*** Opening of TASK INPUT ***

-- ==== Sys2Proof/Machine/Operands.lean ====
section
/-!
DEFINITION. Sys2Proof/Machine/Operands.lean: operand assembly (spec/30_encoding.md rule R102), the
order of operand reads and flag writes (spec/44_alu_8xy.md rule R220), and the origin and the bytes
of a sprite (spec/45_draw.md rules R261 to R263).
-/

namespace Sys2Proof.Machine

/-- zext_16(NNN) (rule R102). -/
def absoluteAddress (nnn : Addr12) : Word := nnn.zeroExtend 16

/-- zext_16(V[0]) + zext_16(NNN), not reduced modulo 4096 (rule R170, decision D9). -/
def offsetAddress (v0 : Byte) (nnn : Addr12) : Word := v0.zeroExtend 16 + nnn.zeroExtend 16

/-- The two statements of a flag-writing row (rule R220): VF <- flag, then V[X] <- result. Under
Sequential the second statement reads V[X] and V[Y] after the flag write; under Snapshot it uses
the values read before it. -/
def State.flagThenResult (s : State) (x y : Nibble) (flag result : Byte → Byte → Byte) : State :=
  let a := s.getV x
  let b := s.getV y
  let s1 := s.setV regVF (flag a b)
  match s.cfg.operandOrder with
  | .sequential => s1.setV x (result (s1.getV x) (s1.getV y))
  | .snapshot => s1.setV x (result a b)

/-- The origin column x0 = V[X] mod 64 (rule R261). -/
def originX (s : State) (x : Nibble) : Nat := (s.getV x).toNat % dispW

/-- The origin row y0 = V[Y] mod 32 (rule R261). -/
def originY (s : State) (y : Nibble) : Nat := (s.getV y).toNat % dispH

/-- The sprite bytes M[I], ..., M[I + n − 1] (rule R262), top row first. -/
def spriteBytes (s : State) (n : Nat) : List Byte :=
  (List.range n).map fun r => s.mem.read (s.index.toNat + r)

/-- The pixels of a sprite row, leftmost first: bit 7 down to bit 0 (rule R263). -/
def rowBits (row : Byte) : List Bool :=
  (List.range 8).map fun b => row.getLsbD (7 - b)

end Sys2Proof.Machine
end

*** Close of TASK INPUT ***
*** Opening of TASK INPUT ***

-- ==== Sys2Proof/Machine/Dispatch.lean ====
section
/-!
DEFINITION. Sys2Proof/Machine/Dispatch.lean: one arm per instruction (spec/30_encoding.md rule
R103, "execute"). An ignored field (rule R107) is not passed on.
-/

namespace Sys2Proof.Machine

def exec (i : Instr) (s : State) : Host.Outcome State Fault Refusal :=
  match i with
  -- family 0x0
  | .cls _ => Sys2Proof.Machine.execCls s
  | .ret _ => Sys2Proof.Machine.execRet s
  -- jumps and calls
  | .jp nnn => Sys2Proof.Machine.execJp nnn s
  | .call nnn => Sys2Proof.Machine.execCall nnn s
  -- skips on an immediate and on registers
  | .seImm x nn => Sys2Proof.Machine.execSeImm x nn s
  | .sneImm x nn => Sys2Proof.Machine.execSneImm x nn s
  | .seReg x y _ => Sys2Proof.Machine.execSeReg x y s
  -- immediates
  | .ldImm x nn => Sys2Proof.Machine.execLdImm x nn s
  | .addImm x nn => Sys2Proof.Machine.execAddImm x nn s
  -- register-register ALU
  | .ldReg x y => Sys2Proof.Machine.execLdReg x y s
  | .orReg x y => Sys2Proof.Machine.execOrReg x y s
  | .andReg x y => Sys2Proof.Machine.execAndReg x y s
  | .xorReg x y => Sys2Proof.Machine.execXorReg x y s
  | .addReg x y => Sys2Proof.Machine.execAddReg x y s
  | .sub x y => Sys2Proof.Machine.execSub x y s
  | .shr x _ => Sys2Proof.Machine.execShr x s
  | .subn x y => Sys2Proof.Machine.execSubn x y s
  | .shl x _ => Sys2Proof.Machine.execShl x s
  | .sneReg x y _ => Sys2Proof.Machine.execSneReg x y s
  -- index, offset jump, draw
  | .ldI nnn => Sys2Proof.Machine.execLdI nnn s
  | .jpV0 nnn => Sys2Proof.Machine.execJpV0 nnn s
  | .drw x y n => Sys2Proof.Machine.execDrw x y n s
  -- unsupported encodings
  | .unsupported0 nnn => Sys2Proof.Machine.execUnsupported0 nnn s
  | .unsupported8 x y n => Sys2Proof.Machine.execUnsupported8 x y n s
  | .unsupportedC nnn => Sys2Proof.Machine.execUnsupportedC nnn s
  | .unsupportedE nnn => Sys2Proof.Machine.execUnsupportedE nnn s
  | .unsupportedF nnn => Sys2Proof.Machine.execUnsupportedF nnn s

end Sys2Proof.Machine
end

*** Close of TASK INPUT ***
*** Opening of TASK INPUT ***

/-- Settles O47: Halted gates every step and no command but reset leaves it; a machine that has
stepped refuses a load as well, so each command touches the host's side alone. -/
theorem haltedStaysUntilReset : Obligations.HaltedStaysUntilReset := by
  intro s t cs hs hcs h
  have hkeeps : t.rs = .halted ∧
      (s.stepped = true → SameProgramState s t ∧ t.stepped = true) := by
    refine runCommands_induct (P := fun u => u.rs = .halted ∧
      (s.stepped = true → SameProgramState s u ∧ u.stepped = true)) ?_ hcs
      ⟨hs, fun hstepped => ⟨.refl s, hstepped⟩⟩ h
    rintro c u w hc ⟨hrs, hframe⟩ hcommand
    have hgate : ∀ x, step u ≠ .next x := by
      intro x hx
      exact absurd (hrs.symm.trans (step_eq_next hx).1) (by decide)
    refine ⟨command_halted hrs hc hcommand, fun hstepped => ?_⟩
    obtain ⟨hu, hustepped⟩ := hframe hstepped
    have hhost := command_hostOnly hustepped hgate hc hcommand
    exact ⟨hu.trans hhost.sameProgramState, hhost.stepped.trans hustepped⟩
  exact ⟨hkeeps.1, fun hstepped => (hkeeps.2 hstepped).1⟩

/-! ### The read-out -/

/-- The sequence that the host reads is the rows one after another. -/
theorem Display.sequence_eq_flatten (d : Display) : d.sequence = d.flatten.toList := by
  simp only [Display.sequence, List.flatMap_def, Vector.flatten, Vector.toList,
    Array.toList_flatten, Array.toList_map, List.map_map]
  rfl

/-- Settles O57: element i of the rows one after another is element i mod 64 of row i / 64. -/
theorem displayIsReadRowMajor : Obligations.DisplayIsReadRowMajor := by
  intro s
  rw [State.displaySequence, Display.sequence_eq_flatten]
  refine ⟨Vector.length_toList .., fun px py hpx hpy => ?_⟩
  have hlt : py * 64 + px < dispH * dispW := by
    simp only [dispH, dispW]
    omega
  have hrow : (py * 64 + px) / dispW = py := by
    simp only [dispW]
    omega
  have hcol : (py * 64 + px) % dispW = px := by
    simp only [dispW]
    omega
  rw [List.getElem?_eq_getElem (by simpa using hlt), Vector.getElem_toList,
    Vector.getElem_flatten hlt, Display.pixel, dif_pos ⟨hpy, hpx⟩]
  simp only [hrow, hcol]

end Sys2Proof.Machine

*** Close of TASK INPUT ***

WHAT YOU NEED TO DO: From the records above, return each line that has the string "hcommand".

WRITTEN SOLUTION:
    rintro c u w hc ⟨hrs, hframe⟩ hcommand
    refine ⟨command_halted hrs hc hcommand, fun hstepped => ?_⟩
    have hhost := command_hostOnly hustepped hgate hc hcommand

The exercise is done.